Ensemble methods combine multiple weak learners to build a stronger predictor. Bagging (bootstrap aggregating) trains multiple models on random subsets sampled with replacement, then averages their predictions. This reduces variance and is especially effective for unstable learners like decision trees (Random Forest is bagging + random feature subsets). Pasting is the same idea but samples without replacement. Boosting works sequentially: each new model focuses on the mistakes of the previous ones, gradually reducing bias. Stacking trains a meta-model (blender) to learn how to combine the outputs of several base learners optimally.
SVMs find the optimal separating hyperplane that maximizes the margin between classes. The margin is the distance between the decision boundary and the nearest data points from each class — these nearest points are called support vectors. A larger margin typically leads to better generalization. For data that isn't linearly separable, the kernel trick maps inputs into a higher-dimensional space where a linear separator can be found, without explicitly computing the transformation. Common kernels include polynomial and RBF (Gaussian). The hyperparameter C controls the tradeoff: large C penalizes violations heavily (tighter margin, risk of overfitting), small C allows more violations (wider margin, more regularization).

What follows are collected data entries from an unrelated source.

-- ==== Sys2Proof/Machine/Core.lean ====
section
/-! DEFINITION. The machine as the host's interface takes it. -/

def Sys2Proof.core : Host.Core :=
  { State := Sys2Proof.Machine.State
    Fault := Sys2Proof.Machine.Fault
    Refusal := Sys2Proof.Machine.Refusal
    step := Sys2Proof.Machine.step
    reset := Sys2Proof.Machine.State.reset }
end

Bayes' theorem is the foundation: it lets us update our belief about a hypothesis after observing evidence. P(h|D) is the posterior probability of hypothesis h given data D; P(D|h) is the likelihood; P(h) is the prior. The MAP (Maximum A Posteriori) approach picks the single hypothesis with the highest posterior probability. The Bayes optimal classifier goes further — it considers all hypotheses, weighted by their posterior probabilities, making it the best possible classifier (but often intractable). Naive Bayes makes the simplifying assumption that all features are conditionally independent given the class, which makes computation tractable and works surprisingly well in practice. The Gibbs algorithm randomly selects a hypothesis according to the posterior distribution; its expected error is at most twice that of the Bayes optimal classifier.

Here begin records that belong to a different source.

/-- Settles O35: STATUS is never gated, its fields stand where R25 puts them, and a write is the W1C update. -/
theorem statusIsWriteOneToClear : Obligations.StatusIsWriteOneToClear := by
  intro s v
  rw [readData_of_target target_status (.inr rfl)]
  obtain ⟨hbusy, hdone, herr, hovr, hlow, hcode, hhigh⟩ := s.status.toWord_fields
  exact ⟨hbusy, hdone, herr, hovr, hlow, hcode, hhigh, busWrite_of_target target_status (.inr rfl) v⟩

/-! ### What the writable registers store (spec/10_state.md R24, R27 to R29) -/

/-- A stored field of `n` bits reads back as the low `n` bits of the word written. -/
theorem setWidth_setWidth_eq_and (v : Word) {n : Nat} (h : n ≤ 32) :
    (v.setWidth n).setWidth 32 = v &&& BitVec.ofNat 32 (2 ^ n - 1) := by
  have hle : 2 ^ n ≤ 2 ^ 32 := Nat.pow_le_pow_right (by omega) h
  have hpos : 0 < 2 ^ n := Nat.two_pow_pos n
  apply BitVec.eq_of_toNat_eq
  rw [BitVec.toNat_and, BitVec.toNat_ofNat, Nat.mod_eq_of_lt (by omega), Nat.and_two_pow_sub_one_eq_mod,
    BitVec.toNat_setWidth, BitVec.toNat_setWidth]
  exact Nat.mod_eq_of_lt ((Nat.mod_lt _ hpos).trans_le hle)

/-- CTRL reads back the two low bits of the word written (spec/10_state.md R24). -/
theorem toWord_writeCtrl (v : Word) : (writeCtrl v).toWord = v &&& 0x00000003#32 := by
  have hbits : ∀ b : BitVec 2, Ctrl.toWord ⟨b.getLsbD 0, b.getLsbD 1⟩ = b.setWidth 32 := by decide
  calc (writeCtrl v).toWord
    _ = Ctrl.toWord ⟨(v.setWidth 2).getLsbD 0, (v.setWidth 2).getLsbD 1⟩ := by simp [writeCtrl]
    _ = (v.setWidth 2).setWidth 32 := hbits _
    _ = v &&& 0x00000003#32 := setWidth_setWidth_eq_and v (by omega)

/-- A read after a write that leaves the block idle shows what the register then holds. -/
theorem readData_busWrite_of_idle {s : State} {off : Offset} {t : Target} {v : Word} (h : target off = some t)
    (hb : s.status.busy = false) (hb' : (writeTarget s v t).status.busy = false) :
    readData (busWrite s off v) off = targetValue (writeTarget s v t) t := by
  rw [busWrite_of_target h (.inl hb), readData_of_target h (.inl hb')]

/-- Settles O36: each write stores the low bits of the word in its own register, which the read shows. -/
theorem registersReadBackTheirFields : Obligations.RegistersReadBackTheirFields := by
  intro s v hb
  refine ⟨(readData_busWrite_of_idle target_ctrl hb hb).trans (toWord_writeCtrl v),
    (readData_busWrite_of_idle target_entLen hb hb).trans (setWidth_setWidth_eq_and v (by omega)),
    (readData_busWrite_of_idle target_extLen hb hb).trans (setWidth_setWidth_eq_and v (by omega)),
    (readData_busWrite_of_idle target_wcount hb hb).trans (setWidth_setWidth_eq_and v (by omega)),
    busWrite_of_target target_ctrl (.inl hb) v, ?_, ?_, ?_⟩
  · rw [busWrite_of_target target_entLen (.inl hb)]
    rfl
  · rw [busWrite_of_target target_extLen (.inl hb)]
    rfl
  · rw [busWrite_of_target target_wcount (.inl hb)]
    rfl

/-! ### The read-only registers and CMD (spec/10_state.md R23, R26, R30, R31) -/

/-- Settles O37: ID is never gated, and a write to a read-only register leaves the block as it is. -/
theorem readOnlyRegistersIgnoreWrites : Obligations.ReadOnlyRegistersIgnoreWrites := by
  intro s v
  refine ⟨readData_of_target target_id (.inr rfl), ?_, fun hb => ?_⟩
  · simp only [List.forall_mem_cons]
    exact ⟨⟨busWrite_of_target target_id (.inr rfl) v, busResp_of_target target_id⟩,
      ⟨busWrite_of_target target_wfull (.inr rfl) v, busResp_of_target target_wfull⟩,
      ⟨busWrite_of_target target_result (.inr rfl) v, busResp_of_target target_result⟩, nofun⟩
  · rw [readData_of_target target_result (.inl hb)]
    exact ⟨readData_of_target target_wfull (.inl hb), s.result.toWord_fields⟩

Neural networks are composed of layers of interconnected nodes (neurons). The simplest form is the perceptron — a single-layer model that can only learn linearly separable patterns (it famously fails on XOR). Adding hidden layers creates a multilayer perceptron (MLP), which can represent much more complex functions. The universal approximation theorem says that with enough neurons in a single hidden layer, an MLP can approximate any continuous function — and with at most two hidden layers, it can represent any Boolean or continuous target function.

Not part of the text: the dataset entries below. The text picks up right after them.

/-- The fret of a tile (R187-R222). Inputs are numbered 8d + lane for link port d (lanes 0-4 vector courses, 5
packets, 6 scalar), 32 + c for output channel c of the tile, 40 for its scalar string. -/
structure Fret where
  /-- route entries by input number: Tables 7.5 and 7.6 -/
  route : SMap Reg64 := []
  /-- running offset of a window terminal, by input number (R193) -/
  offset : SMap Nat := []
  /-- buffers by input number, head first -/
  bufs : SMap (List Flit) := []
  /-- flits of packets by link port, course 5; 4: issued or answered at this fret -/
  pkts : SMap (List PFlit) := []
  /-- by port: where the packet whose header has passed goes, what of it the terminal or the edge has, the device cycle
  (plus one) in which its last flit left -/
  way : SMap PktWay := []
  asm : SMap Packet := []
  pktAt : SMap Nat := []
  /-- hop credits in use and hop credits on their way back, by 8d + lane -/
  used : SMap Nat := []
  credit : SMap (List Nat) := []
  /-- device cycle (plus one) in which the output last carried a flit: d vector, 4 + d scalar -/
  outAt : SMap Nat := []
  /-- device cycle before which the stall cycles of an output are counted: o vector, 5 + o scalar (R221) -/
  stallTo : SMap Nat := []
  /-- course last granted on link output d (plus one) -/
  rr : SMap Nat := []
  /-- the port (plus one) whose packet owns course 5 of link output d; device cycle from which a course-5 flit could have been
  eligible there (R199) -/
  c5Own : SMap Nat := []
  c5Since : SMap Nat := []
  /-- a course-5 flit has aged on link output d (R199) -/
  c5Aged : SMap Bool := []
  term : List Term := []
  /-- window remaining by channel, 8 scalar -/
  win : SMap Nat := []
  outst : List Outst := []
  /-- next flit number by channel -/
  num : SMap Nat := []
  epoch : BitVec 4 := 0
  failed : BitVec 4 := 0
  /-- retry buffers of what was sent, with numbers modulo 16, newest first; the cycle from which the last item is
  acknowledged; the cycle a retry request reaches the sender, with the delay it brings: by 2d, 2d + 1 on the scalar network
  (R204) -/
  sent : SMap (List (Nat × LinkItem)) := []
  ackAt : SMap Nat := []
  retryTo : SMap (Nat × Nat) := []
  /-- failed attempts of one item and the cycle its replay arrives, by 3 * port + network; retry requests of this tick, by
  port (R204, R205) -/
  attempts : SMap (Nat × Nat) := []
  tickRetries : SMap Nat := []
  hwm : BitVec 31 := 0
  /-- packets delivered at this terminal and waiting to act (R211) -/
  inbox : List Packet := []
  /-- STALE_EPOCH raised since the epoch last changed; device cycle of the last reset by a forced path (R265) -/
  staleRaised : Bool := false
  forcedAt : Option Nat := none
  /-- device cycle (plus one) in which a link port failed (R205) -/
  failAt : SMap Nat := []
  /-- refusals on their way back to this writer: reader x, y, queue, channel, due (R178, R202) -/
  refusals : List (Nat × Nat × Nat × Nat × Nat) := []
  deriving DecidableEq, Repr

/-- A tile with its fret (R17). -/
structure Tile where
  tab : TabUnit := {}
  ctr : SMap Nat := []
  arr : ArrayUnit := {}
  sp : SparseUnit := {}
  vshow : VBuf := {}
  vfire : VBuf := {}
  fly : List Flight := []
  mu : MemUnit := {}
  fret : Fret := {}
  ev : EvPort := {}
  /-- a physical tile of a loaded section (R17, R219) -/
  loaded : Bool := false
  /-- physical column and row the section was placed on, at its load (R189, R304) -/
  phys : Option (Nat × Nat) := none
  /-- tick reductions missed in a row, device cycle of the last answer (R306) -/
  missed : Nat := 0
  lastAnswer : Option Nat := none
  deriving DecidableEq, Repr

/-! ## Geometry and defect map -/

/-- The grades of Table 0.1. -/
inductive Grade where
  | a | b
  deriving DecidableEq, Repr

/-! ## Stacks and spines -/

/-- Who reads stack memory through a slice (Table 8.2): a host through a port, for a line at a host address and through a
window; a stack stream of the die, for a granule of its run; the stream engine of a partition, with the number of its read, for bytes of
a granule. -/
inductive Reader where
  | host (port : Nat) (hpa : Nat) (cached : Bool) (ofs : Nat)
  | stream (k : Nat) (idx : Nat)
  | engine (p : Nat) (no : Nat) (ofs : Nat) (len : Nat)
  deriving DecidableEq, Repr

/-- A DRAM read of a granule that a slice has issued, with its merge entry if it holds one (R238): the granule number
A / 256, the cycle it opened, whether a later read may still join, the reads joined, the granule's data as it stood when
served, the chunk poison, the earliest cycle of its return, whether it has returned. -/
structure DramRead where
  granule : Nat
  opened : Nat
  entry : Bool
  joinable : Bool
  joins : List Reader
  data : BitVec 2048
  poison : BitVec 4
  due : Nat
  returned : Bool := false
  deriving DecidableEq, Repr

/-- A stack stream of the running section (R233): its run in granules, destination window, start cycle, progress, and the
granules read and not yet sent. -/
structure StackStream where
  first : Nat
  count : Nat
  x : Nat
  y : Nat
  win : Nat
  ofs : Nat
  start : Nat
  started : Bool := false
  read : Nat := 0
  sent : Nat := 0
  /-- slots of the granule in hand that have been sent -/
  part : Nat := 0
  /-- granules that have come, with their number in the run -/
  ready : List (Nat × BitVec 2048 × BitVec 4) := []
  stopped : Bool := false
  deriving DecidableEq, Repr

Training uses backpropagation, which efficiently computes gradients by applying the chain rule backward through the network. The sigmoid activation σ(z) = 1/(1+e⁻ẑ) was historically popular because it's smooth and differentiable, with the elegant derivative σ′(z) = σ(z)(1−σ(z)). For binary classification output layers, sigmoid is typical; for multiclass, softmax is used to produce a probability distribution. Regression networks and classification networks use different loss functions (e.g., MSE for regression, cross-entropy for classification). Small initial weights are preferred with sigmoid to avoid saturating in flat regions where gradients vanish.